At the time, he was naïve to believe that describing to Victor the misery he'd endured would garner enough sympathy to grant that singular request. Victor had gladly given him many nicknames. "Demon", "fiend", "beast of my creation", "monster". If he could come up with so many ways to call him his abominable creation, surely he could conjure up a name. He was so desperate that even a cruel name would have sufficed.

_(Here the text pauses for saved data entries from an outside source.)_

-- ==== Sys2Proof/Laws/State.lean ====
section
/-! SUPPORT. The fields of the state after each of the shared updates: one lemma per field that an update leaves alone, and
what the update's own accessor reads. -/

namespace Sys2Proof.Machine

/-! ### setV -/

@[simp] theorem Dev.setV_life (d : Dev) (i s e x : Nat) : (d.setV i s e x).life = d.life := rfl
@[simp] theorem Dev.setV_mem (d : Dev) (i s e x : Nat) : (d.setV i s e x).mem = d.mem := rfl
@[simp] theorem Dev.setV_out (d : Dev) (i s e x : Nat) : (d.setV i s e x).out = d.out := rfl
@[simp] theorem Dev.setV_freeCtr (d : Dev) (i s e x : Nat) : (d.setV i s e x).freeCtr = d.freeCtr := rfl
@[simp] theorem Dev.setV_cores (d : Dev) (i s e x : Nat) : (d.setV i s e x).cores = d.cores := rfl
@[simp] theorem Dev.setV_clusters (d : Dev) (i s e x : Nat) : (d.setV i s e x).clusters = d.clusters := rfl
@[simp] theorem Dev.setV_ctxs (d : Dev) (i s e x : Nat) : (d.setV i s e x).ctxs = d.ctxs := rfl
@[simp] theorem Dev.setV_valves (d : Dev) (i s e x : Nat) : (d.setV i s e x).valves = d.valves := rfl
@[simp] theorem Dev.setV_ports (d : Dev) (i s e x : Nat) : (d.setV i s e x).ports = d.ports := rfl
@[simp] theorem Dev.setV_links (d : Dev) (i s e x : Nat) : (d.setV i s e x).links = d.links := rfl
@[simp] theorem Dev.setV_regs (d : Dev) (i s e x : Nat) : (d.setV i s e x).regs = d.regs := rfl
@[simp] theorem Dev.setV_inForce (d : Dev) (i s e x : Nat) : (d.setV i s e x).inForce = d.inForce := rfl
@[simp] theorem Dev.setV_reqs (d : Dev) (i s e x : Nat) : (d.setV i s e x).reqs = d.reqs := rfl
@[simp] theorem Dev.setV_prime (d : Dev) (i s e x : Nat) : (d.setV i s e x).prime = d.prime := rfl
@[simp] theorem Dev.setV_boot (d : Dev) (i s e x : Nat) : (d.setV i s e x).boot = d.boot := rfl
@[simp] theorem Dev.setV_flash (d : Dev) (i s e x : Nat) : (d.setV i s e x).flash = d.flash := rfl
@[simp] theorem Dev.setV_routes (d : Dev) (i s e x : Nat) : (d.setV i s e x).routes = d.routes := rfl
@[simp] theorem Dev.setV_sqs (d : Dev) (i s e x : Nat) : (d.setV i s e x).sqs = d.sqs := rfl
@[simp] theorem Dev.setV_cqs (d : Dev) (i s e x : Nat) : (d.setV i s e x).cqs = d.cqs := rfl
@[simp] theorem Dev.setV_groups (d : Dev) (i s e x : Nat) : (d.setV i s e x).groups = d.groups := rfl
@[simp] theorem Dev.setV_hqueues (d : Dev) (i s e x : Nat) : (d.setV i s e x).hqueues = d.hqueues := rfl
@[simp] theorem Dev.setV_pools (d : Dev) (i s e x : Nat) : (d.setV i s e x).pools = d.pools := rfl
@[simp] theorem Dev.setV_buckets (d : Dev) (i s e x : Nat) : (d.setV i s e x).buckets = d.buckets := rfl
@[simp] theorem Dev.setV_fetched (d : Dev) (i s e x : Nat) : (d.setV i s e x).fetched = d.fetched := rfl
@[simp] theorem Dev.setV_selects (d : Dev) (i s e x : Nat) : (d.setV i s e x).selects = d.selects := rfl
@[simp] theorem Dev.setV_rounds (d : Dev) (i s e x : Nat) : (d.setV i s e x).rounds = d.rounds := rfl
@[simp] theorem Dev.setV_updates (d : Dev) (i s e x : Nat) : (d.setV i s e x).updates = d.updates := rfl
@[simp] theorem Dev.setV_allsums (d : Dev) (i s e x : Nat) : (d.setV i s e x).allsums = d.allsums := rfl
@[simp] theorem Dev.setV_tridalHeld (d : Dev) (i s e x : Nat) : (d.setV i s e x).tridalHeld = d.tridalHeld := rfl
@[simp] theorem Dev.setV_tridalWait (d : Dev) (i s e x : Nat) : (d.setV i s e x).tridalWait = d.tridalWait := rfl
@[simp] theorem Dev.setV_collHeld (d : Dev) (i s e x : Nat) : (d.setV i s e x).collHeld = d.collHeld := rfl
@[simp] theorem Dev.setV_valvePend (d : Dev) (i s e x : Nat) : (d.setV i s e x).valvePend = d.valvePend := rfl
@[simp] theorem Dev.setV_reqQueue (d : Dev) (i s e x : Nat) : (d.setV i s e x).reqQueue = d.reqQueue := rfl
@[simp] theorem Dev.setV_slotHeld (d : Dev) (i s e x : Nat) : (d.setV i s e x).slotHeld = d.slotHeld := rfl
@[simp] theorem Dev.setV_slotOn (d : Dev) (i s e x : Nat) : (d.setV i s e x).slotOn = d.slotOn := rfl
@[simp] theorem Dev.setV_burstOn (d : Dev) (i s e x : Nat) : (d.setV i s e x).burstOn = d.burstOn := rfl
@[simp] theorem Dev.setV_storeQueue (d : Dev) (i s e x : Nat) : (d.setV i s e x).storeQueue = d.storeQueue := rfl
@[simp] theorem Dev.setV_heldIn (d : Dev) (i s e x : Nat) : (d.setV i s e x).heldIn = d.heldIn := rfl
@[simp] theorem Dev.setV_regHeld (d : Dev) (i s e x : Nat) : (d.setV i s e x).regHeld = d.regHeld := rfl
@[simp] theorem Dev.setV_shapeHeld (d : Dev) (i s e x : Nat) : (d.setV i s e x).shapeHeld = d.shapeHeld := rfl
@[simp] theorem Dev.setV_openBulks (d : Dev) (i s e x : Nat) : (d.setV i s e x).openBulks = d.openBulks := rfl
@[simp] theorem Dev.setV_bulkHeld (d : Dev) (i s e x : Nat) : (d.setV i s e x).bulkHeld = d.bulkHeld := rfl
@[simp] theorem Dev.setV_routeLoad (d : Dev) (i s e x : Nat) : (d.setV i s e x).routeLoad = d.routeLoad := rfl
@[simp] theorem Dev.setV_rates (d : Dev) (i s e x : Nat) : (d.setV i s e x).rates = d.rates := rfl
@[simp] theorem Dev.setV_power (d : Dev) (i s e x : Nat) : (d.setV i s e x).power = d.power := rfl
@[simp] theorem Dev.setV_logs (d : Dev) (i s e x : Nat) : (d.setV i s e x).logs = d.logs := rfl
@[simp] theorem Dev.setV_pend (d : Dev) (i s e x : Nat) : (d.setV i s e x).pend = d.pend := rfl

/-! ### bump -/

@[simp] theorem Dev.bump_life (d : Dev) (i s e n : Nat) : (d.bump i s e n).life = d.life := rfl
@[simp] theorem Dev.bump_mem (d : Dev) (i s e n : Nat) : (d.bump i s e n).mem = d.mem := rfl
@[simp] theorem Dev.bump_out (d : Dev) (i s e n : Nat) : (d.bump i s e n).out = d.out := rfl
@[simp] theorem Dev.bump_freeCtr (d : Dev) (i s e n : Nat) : (d.bump i s e n).freeCtr = d.freeCtr := rfl
@[simp] theorem Dev.bump_cores (d : Dev) (i s e n : Nat) : (d.bump i s e n).cores = d.cores := rfl
@[simp] theorem Dev.bump_clusters (d : Dev) (i s e n : Nat) : (d.bump i s e n).clusters = d.clusters := rfl
@[simp] theorem Dev.bump_ctxs (d : Dev) (i s e n : Nat) : (d.bump i s e n).ctxs = d.ctxs := rfl
@[simp] theorem Dev.bump_valves (d : Dev) (i s e n : Nat) : (d.bump i s e n).valves = d.valves := rfl
@[simp] theorem Dev.bump_ports (d : Dev) (i s e n : Nat) : (d.bump i s e n).ports = d.ports := rfl
@[simp] theorem Dev.bump_links (d : Dev) (i s e n : Nat) : (d.bump i s e n).links = d.links := rfl
@[simp] theorem Dev.bump_regs (d : Dev) (i s e n : Nat) : (d.bump i s e n).regs = d.regs := rfl
@[simp] theorem Dev.bump_inForce (d : Dev) (i s e n : Nat) : (d.bump i s e n).inForce = d.inForce := rfl
@[simp] theorem Dev.bump_reqs (d : Dev) (i s e n : Nat) : (d.bump i s e n).reqs = d.reqs := rfl
@[simp] theorem Dev.bump_prime (d : Dev) (i s e n : Nat) : (d.bump i s e n).prime = d.prime := rfl
@[simp] theorem Dev.bump_boot (d : Dev) (i s e n : Nat) : (d.bump i s e n).boot = d.boot := rfl
@[simp] theorem Dev.bump_flash (d : Dev) (i s e n : Nat) : (d.bump i s e n).flash = d.flash := rfl
@[simp] theorem Dev.bump_routes (d : Dev) (i s e n : Nat) : (d.bump i s e n).routes = d.routes := rfl
@[simp] theorem Dev.bump_sqs (d : Dev) (i s e n : Nat) : (d.bump i s e n).sqs = d.sqs := rfl
@[simp] theorem Dev.bump_cqs (d : Dev) (i s e n : Nat) : (d.bump i s e n).cqs = d.cqs := rfl
@[simp] theorem Dev.bump_groups (d : Dev) (i s e n : Nat) : (d.bump i s e n).groups = d.groups := rfl
@[simp] theorem Dev.bump_hqueues (d : Dev) (i s e n : Nat) : (d.bump i s e n).hqueues = d.hqueues := rfl
@[simp] theorem Dev.bump_pools (d : Dev) (i s e n : Nat) : (d.bump i s e n).pools = d.pools := rfl
@[simp] theorem Dev.bump_buckets (d : Dev) (i s e n : Nat) : (d.bump i s e n).buckets = d.buckets := rfl
@[simp] theorem Dev.bump_fetched (d : Dev) (i s e n : Nat) : (d.bump i s e n).fetched = d.fetched := rfl
@[simp] theorem Dev.bump_selects (d : Dev) (i s e n : Nat) : (d.bump i s e n).selects = d.selects := rfl
@[simp] theorem Dev.bump_rounds (d : Dev) (i s e n : Nat) : (d.bump i s e n).rounds = d.rounds := rfl
@[simp] theorem Dev.bump_updates (d : Dev) (i s e n : Nat) : (d.bump i s e n).updates = d.updates := rfl
@[simp] theorem Dev.bump_allsums (d : Dev) (i s e n : Nat) : (d.bump i s e n).allsums = d.allsums := rfl
@[simp] theorem Dev.bump_tridalHeld (d : Dev) (i s e n : Nat) : (d.bump i s e n).tridalHeld = d.tridalHeld := rfl
@[simp] theorem Dev.bump_tridalWait (d : Dev) (i s e n : Nat) : (d.bump i s e n).tridalWait = d.tridalWait := rfl
@[simp] theorem Dev.bump_collHeld (d : Dev) (i s e n : Nat) : (d.bump i s e n).collHeld = d.collHeld := rfl
@[simp] theorem Dev.bump_valvePend (d : Dev) (i s e n : Nat) : (d.bump i s e n).valvePend = d.valvePend := rfl
@[simp] theorem Dev.bump_reqQueue (d : Dev) (i s e n : Nat) : (d.bump i s e n).reqQueue = d.reqQueue := rfl
@[simp] theorem Dev.bump_slotHeld (d : Dev) (i s e n : Nat) : (d.bump i s e n).slotHeld = d.slotHeld := rfl
@[simp] theorem Dev.bump_slotOn (d : Dev) (i s e n : Nat) : (d.bump i s e n).slotOn = d.slotOn := rfl
@[simp] theorem Dev.bump_burstOn (d : Dev) (i s e n : Nat) : (d.bump i s e n).burstOn = d.burstOn := rfl
@[simp] theorem Dev.bump_storeQueue (d : Dev) (i s e n : Nat) : (d.bump i s e n).storeQueue = d.storeQueue := rfl
@[simp] theorem Dev.bump_heldIn (d : Dev) (i s e n : Nat) : (d.bump i s e n).heldIn = d.heldIn := rfl
@[simp] theorem Dev.bump_regHeld (d : Dev) (i s e n : Nat) : (d.bump i s e n).regHeld = d.regHeld := rfl
@[simp] theorem Dev.bump_shapeHeld (d : Dev) (i s e n : Nat) : (d.bump i s e n).shapeHeld = d.shapeHeld := rfl
@[simp] theorem Dev.bump_openBulks (d : Dev) (i s e n : Nat) : (d.bump i s e n).openBulks = d.openBulks := rfl
@[simp] theorem Dev.bump_bulkHeld (d : Dev) (i s e n : Nat) : (d.bump i s e n).bulkHeld = d.bulkHeld := rfl
@[simp] theorem Dev.bump_routeLoad (d : Dev) (i s e n : Nat) : (d.bump i s e n).routeLoad = d.routeLoad := rfl
@[simp] theorem Dev.bump_rates (d : Dev) (i s e n : Nat) : (d.bump i s e n).rates = d.rates := rfl
@[simp] theorem Dev.bump_power (d : Dev) (i s e n : Nat) : (d.bump i s e n).power = d.power := rfl
@[simp] theorem Dev.bump_logs (d : Dev) (i s e n : Nat) : (d.bump i s e n).logs = d.logs := rfl
@[simp] theorem Dev.bump_pend (d : Dev) (i s e n : Nat) : (d.bump i s e n).pend = d.pend := rfl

Though he understood it useless to seek out the company of humans, he still pretended to be part of their world from time to time. He'd sit on the outskirts and listen to them speak. And one day, he overheard a rumor that ignited a spark of hope he thought he'd never find. Rumors of a mountain where humans walked, and never came back. A place where monsters lived.
Perhaps, the drifter thought as he packed what few belongings he had, perhaps there was a place for him after all. If he was a monster, and if there was a place monsters dwelled, then there was one thing to do: Climb to the summit of Mount Ebott. Besides. Even if the rumors weren't true, humans don't come back, right? So whether he could come back or not should determine once and for all his humanity.
Scaling the mountain was the easy part. He started the ascent at dawn, and it was still early morning by the time he reached the summit. Part of him wondered how long the average human would take to make the climb. Couldn't be long though. In fact, it was such an easy climb that a child could do it unassisted if they set their mind to it.
The hard part was having second thoughts. However, he ultimately waited until the next day to follow through. He wanted to see the stars one last time. A good farewell to the surface world before he was to leave and never return.
At dawn, he took a breath and fell down. Human or monster, he wasn't coming back.